SUPPLIED DATA below:

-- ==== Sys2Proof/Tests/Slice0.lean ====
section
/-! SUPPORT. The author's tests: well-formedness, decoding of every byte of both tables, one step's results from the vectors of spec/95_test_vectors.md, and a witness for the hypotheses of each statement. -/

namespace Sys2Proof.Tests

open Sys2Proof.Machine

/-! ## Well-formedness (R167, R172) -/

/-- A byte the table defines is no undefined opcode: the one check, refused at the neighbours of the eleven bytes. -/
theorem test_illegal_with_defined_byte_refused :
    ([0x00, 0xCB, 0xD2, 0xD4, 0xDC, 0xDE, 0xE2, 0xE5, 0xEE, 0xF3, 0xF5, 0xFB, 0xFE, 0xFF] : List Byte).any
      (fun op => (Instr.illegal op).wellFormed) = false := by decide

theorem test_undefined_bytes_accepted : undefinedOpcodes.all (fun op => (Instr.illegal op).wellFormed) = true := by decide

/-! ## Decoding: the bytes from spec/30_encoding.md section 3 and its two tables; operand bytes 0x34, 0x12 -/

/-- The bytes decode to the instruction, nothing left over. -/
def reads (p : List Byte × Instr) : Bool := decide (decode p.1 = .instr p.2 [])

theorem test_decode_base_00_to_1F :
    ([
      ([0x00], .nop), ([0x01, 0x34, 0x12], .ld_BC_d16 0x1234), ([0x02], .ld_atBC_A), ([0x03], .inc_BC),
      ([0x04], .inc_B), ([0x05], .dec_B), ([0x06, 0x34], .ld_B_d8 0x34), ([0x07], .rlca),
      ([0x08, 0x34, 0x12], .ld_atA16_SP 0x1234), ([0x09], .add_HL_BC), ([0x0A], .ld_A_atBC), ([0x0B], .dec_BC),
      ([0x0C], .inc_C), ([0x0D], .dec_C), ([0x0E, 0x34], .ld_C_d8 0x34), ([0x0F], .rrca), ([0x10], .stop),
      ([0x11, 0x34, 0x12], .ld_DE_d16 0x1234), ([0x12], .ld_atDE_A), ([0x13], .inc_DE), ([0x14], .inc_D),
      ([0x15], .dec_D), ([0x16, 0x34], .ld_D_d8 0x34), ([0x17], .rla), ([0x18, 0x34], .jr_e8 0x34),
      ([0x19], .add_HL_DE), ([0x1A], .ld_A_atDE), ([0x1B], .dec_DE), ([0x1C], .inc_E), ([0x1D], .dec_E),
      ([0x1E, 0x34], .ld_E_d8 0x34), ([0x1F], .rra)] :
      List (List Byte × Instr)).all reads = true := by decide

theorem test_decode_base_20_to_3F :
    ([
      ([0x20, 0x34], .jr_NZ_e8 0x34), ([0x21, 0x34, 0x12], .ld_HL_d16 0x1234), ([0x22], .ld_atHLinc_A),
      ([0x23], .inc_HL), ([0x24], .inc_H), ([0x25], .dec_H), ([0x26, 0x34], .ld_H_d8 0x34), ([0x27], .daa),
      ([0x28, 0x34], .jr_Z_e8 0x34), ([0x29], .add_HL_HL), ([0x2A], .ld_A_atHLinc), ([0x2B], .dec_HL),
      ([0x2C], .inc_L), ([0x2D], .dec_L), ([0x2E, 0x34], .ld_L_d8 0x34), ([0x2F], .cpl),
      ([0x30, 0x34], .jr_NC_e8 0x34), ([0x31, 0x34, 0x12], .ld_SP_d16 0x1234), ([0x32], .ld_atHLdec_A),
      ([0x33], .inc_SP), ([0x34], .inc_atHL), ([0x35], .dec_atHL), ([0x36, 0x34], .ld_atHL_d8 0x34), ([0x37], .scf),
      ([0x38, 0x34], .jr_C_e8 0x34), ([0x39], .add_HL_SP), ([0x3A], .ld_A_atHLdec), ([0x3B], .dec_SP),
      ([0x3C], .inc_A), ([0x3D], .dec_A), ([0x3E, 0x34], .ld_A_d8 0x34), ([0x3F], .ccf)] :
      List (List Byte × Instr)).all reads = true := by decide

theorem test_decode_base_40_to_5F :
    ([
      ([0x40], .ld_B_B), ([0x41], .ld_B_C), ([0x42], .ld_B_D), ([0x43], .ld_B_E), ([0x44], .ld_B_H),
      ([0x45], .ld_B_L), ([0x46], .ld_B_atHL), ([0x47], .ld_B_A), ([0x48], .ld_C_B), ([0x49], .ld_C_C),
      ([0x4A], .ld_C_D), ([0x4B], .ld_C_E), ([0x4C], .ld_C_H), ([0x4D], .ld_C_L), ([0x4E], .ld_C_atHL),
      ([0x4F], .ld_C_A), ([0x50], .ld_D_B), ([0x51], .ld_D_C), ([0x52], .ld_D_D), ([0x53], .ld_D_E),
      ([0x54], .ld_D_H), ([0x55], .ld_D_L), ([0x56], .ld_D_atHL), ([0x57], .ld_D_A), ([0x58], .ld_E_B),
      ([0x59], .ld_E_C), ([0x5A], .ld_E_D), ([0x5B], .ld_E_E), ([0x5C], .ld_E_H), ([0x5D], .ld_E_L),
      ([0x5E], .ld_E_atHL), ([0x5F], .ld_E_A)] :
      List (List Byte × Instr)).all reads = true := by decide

End of SUPPLIED DATA.
SUPPLIED DATA below:

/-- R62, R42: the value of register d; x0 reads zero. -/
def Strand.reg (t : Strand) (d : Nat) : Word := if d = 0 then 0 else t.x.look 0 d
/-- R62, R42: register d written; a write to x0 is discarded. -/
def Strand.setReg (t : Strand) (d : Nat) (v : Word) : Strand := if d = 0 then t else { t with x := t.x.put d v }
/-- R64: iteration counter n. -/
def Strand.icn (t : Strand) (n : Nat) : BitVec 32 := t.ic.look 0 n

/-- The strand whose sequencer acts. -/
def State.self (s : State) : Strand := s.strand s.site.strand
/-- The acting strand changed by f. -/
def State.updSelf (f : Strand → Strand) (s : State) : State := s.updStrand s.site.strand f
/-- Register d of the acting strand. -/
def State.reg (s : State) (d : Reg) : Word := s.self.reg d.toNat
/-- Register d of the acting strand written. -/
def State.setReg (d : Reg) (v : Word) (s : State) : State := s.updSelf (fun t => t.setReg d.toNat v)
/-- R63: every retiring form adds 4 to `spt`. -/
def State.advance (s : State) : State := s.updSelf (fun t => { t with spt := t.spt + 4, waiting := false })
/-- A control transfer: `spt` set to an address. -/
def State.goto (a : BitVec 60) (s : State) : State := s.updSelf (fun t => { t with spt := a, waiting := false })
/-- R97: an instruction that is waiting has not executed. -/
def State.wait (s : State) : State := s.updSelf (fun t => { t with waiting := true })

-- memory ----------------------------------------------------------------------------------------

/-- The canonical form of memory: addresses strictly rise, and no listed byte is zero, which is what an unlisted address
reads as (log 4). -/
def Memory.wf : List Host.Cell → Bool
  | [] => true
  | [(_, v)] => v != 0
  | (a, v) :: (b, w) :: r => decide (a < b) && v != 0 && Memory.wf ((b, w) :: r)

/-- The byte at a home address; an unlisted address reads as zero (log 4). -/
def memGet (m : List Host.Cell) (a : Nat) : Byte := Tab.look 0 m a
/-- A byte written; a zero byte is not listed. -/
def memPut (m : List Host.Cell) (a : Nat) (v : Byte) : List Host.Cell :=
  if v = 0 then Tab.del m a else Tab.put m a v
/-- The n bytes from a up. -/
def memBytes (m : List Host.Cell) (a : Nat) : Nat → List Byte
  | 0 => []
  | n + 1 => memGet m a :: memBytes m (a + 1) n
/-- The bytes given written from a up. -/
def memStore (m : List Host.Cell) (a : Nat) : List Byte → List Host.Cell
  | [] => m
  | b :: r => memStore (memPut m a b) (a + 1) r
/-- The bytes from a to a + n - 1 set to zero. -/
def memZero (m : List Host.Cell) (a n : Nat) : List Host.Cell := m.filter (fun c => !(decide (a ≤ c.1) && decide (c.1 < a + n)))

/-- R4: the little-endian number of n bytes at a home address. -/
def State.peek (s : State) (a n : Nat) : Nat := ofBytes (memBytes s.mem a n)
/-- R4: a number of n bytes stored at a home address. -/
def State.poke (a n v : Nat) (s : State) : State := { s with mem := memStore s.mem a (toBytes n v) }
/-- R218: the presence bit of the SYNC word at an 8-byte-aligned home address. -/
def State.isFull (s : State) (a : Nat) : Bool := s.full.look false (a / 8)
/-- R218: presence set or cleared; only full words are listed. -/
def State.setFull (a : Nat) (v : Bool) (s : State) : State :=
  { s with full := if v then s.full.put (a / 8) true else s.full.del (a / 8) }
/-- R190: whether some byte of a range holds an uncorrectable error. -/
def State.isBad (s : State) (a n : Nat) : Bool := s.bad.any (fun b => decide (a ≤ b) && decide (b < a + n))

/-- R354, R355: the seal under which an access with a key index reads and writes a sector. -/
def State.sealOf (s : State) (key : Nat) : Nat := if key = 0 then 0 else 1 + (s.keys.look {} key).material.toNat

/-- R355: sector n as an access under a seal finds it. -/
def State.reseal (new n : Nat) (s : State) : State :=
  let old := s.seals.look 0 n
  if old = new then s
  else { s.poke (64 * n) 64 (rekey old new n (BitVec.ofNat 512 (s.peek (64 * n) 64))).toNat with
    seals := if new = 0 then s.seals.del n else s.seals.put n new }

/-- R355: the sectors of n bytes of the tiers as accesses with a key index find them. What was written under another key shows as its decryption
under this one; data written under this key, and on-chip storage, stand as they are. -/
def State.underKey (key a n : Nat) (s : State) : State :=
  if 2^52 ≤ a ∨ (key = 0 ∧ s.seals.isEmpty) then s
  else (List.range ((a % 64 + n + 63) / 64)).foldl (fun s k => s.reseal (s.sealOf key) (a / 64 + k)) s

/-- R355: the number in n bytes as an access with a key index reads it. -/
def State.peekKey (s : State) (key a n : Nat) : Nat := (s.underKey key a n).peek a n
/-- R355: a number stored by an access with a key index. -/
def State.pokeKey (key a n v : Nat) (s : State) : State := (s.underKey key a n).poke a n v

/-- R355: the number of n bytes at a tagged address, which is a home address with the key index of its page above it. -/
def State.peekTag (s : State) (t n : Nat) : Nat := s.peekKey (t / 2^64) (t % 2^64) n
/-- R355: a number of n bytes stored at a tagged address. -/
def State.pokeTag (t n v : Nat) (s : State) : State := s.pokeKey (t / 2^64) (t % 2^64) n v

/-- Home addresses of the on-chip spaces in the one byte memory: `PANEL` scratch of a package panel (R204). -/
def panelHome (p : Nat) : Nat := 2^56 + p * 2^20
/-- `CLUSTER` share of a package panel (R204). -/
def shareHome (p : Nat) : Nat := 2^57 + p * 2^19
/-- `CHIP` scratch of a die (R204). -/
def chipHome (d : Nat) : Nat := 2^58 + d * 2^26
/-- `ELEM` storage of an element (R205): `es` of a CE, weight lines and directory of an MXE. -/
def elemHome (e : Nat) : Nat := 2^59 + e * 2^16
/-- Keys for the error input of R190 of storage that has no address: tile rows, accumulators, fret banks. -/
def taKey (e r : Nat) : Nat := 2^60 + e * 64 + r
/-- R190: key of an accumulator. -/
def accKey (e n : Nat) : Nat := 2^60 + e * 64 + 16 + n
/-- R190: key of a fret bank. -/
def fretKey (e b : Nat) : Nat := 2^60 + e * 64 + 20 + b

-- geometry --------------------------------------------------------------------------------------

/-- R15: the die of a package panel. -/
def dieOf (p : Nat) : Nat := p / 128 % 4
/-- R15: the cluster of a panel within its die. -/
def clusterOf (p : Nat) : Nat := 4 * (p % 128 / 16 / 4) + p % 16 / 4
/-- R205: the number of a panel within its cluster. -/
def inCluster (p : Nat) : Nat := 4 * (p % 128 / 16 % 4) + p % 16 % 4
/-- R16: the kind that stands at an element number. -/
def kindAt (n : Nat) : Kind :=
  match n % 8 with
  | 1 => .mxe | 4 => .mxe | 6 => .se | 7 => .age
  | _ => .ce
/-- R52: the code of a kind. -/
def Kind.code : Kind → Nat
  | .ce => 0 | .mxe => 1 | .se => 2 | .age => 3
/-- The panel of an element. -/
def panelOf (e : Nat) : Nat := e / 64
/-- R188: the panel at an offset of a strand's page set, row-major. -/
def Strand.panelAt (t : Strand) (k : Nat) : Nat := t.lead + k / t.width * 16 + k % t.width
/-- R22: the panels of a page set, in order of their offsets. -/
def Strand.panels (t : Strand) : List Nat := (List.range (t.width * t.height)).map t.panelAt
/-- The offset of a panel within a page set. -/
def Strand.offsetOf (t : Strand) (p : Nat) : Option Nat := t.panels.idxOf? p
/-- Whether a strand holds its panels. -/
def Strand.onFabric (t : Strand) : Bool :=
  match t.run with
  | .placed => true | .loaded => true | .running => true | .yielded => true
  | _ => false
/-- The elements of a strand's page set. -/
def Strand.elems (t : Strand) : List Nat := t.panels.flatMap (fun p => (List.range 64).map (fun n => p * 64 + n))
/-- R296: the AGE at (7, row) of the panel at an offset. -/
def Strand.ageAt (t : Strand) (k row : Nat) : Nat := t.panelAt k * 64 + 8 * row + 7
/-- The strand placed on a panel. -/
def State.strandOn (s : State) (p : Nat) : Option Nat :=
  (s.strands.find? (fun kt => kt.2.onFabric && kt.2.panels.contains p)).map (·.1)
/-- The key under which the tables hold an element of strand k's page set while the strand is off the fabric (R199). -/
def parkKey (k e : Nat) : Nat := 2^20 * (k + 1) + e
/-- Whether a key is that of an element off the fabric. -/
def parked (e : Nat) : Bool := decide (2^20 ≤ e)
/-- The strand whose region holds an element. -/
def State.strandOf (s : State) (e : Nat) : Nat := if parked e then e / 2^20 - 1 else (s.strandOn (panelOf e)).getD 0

End of SUPPLIED DATA.

_WHAT THE TASK REQUIRES_:
Of all the entries above, repeat only the lines from the line that has "def panelOf (e : Nat) : Nat := e / 64" to the line that has "def State.strandOf (s", both lines included, exactly.

_THE COMPLETED TASK_:
def panelOf (e : Nat) : Nat := e / 64
/-- R188: the panel at an offset of a strand's page set, row-major. -/
def Strand.panelAt (t : Strand) (k : Nat) : Nat := t.lead + k / t.width * 16 + k % t.width
/-- R22: the panels of a page set, in order of their offsets. -/
def Strand.panels (t : Strand) : List Nat := (List.range (t.width * t.height)).map t.panelAt
/-- The offset of a panel within a page set. -/
def Strand.offsetOf (t : Strand) (p : Nat) : Option Nat := t.panels.idxOf? p
/-- Whether a strand holds its panels. -/
def Strand.onFabric (t : Strand) : Bool :=
  match t.run with
  | .placed => true | .loaded => true | .running => true | .yielded => true
  | _ => false
/-- The elements of a strand's page set. -/
def Strand.elems (t : Strand) : List Nat := t.panels.flatMap (fun p => (List.range 64).map (fun n => p * 64 + n))
/-- R296: the AGE at (7, row) of the panel at an offset. -/
def Strand.ageAt (t : Strand) (k row : Nat) : Nat := t.panelAt k * 64 + 8 * row + 7
/-- The strand placed on a panel. -/
def State.strandOn (s : State) (p : Nat) : Option Nat :=
  (s.strands.find? (fun kt => kt.2.onFabric && kt.2.panels.contains p)).map (·.1)
/-- The key under which the tables hold an element of strand k's page set while the strand is off the fabric (R199). -/
def parkKey (k e : Nat) : Nat := 2^20 * (k + 1) + e
/-- Whether a key is that of an element off the fabric. -/
def parked (e : Nat) : Bool := decide (2^20 ≤ e)
/-- The strand whose region holds an element. -/
def State.strandOf (s : State) (e : Nat) : Nat := if parked e then e / 2^20 - 1 else (s.strandOn (panelOf e)).getD 0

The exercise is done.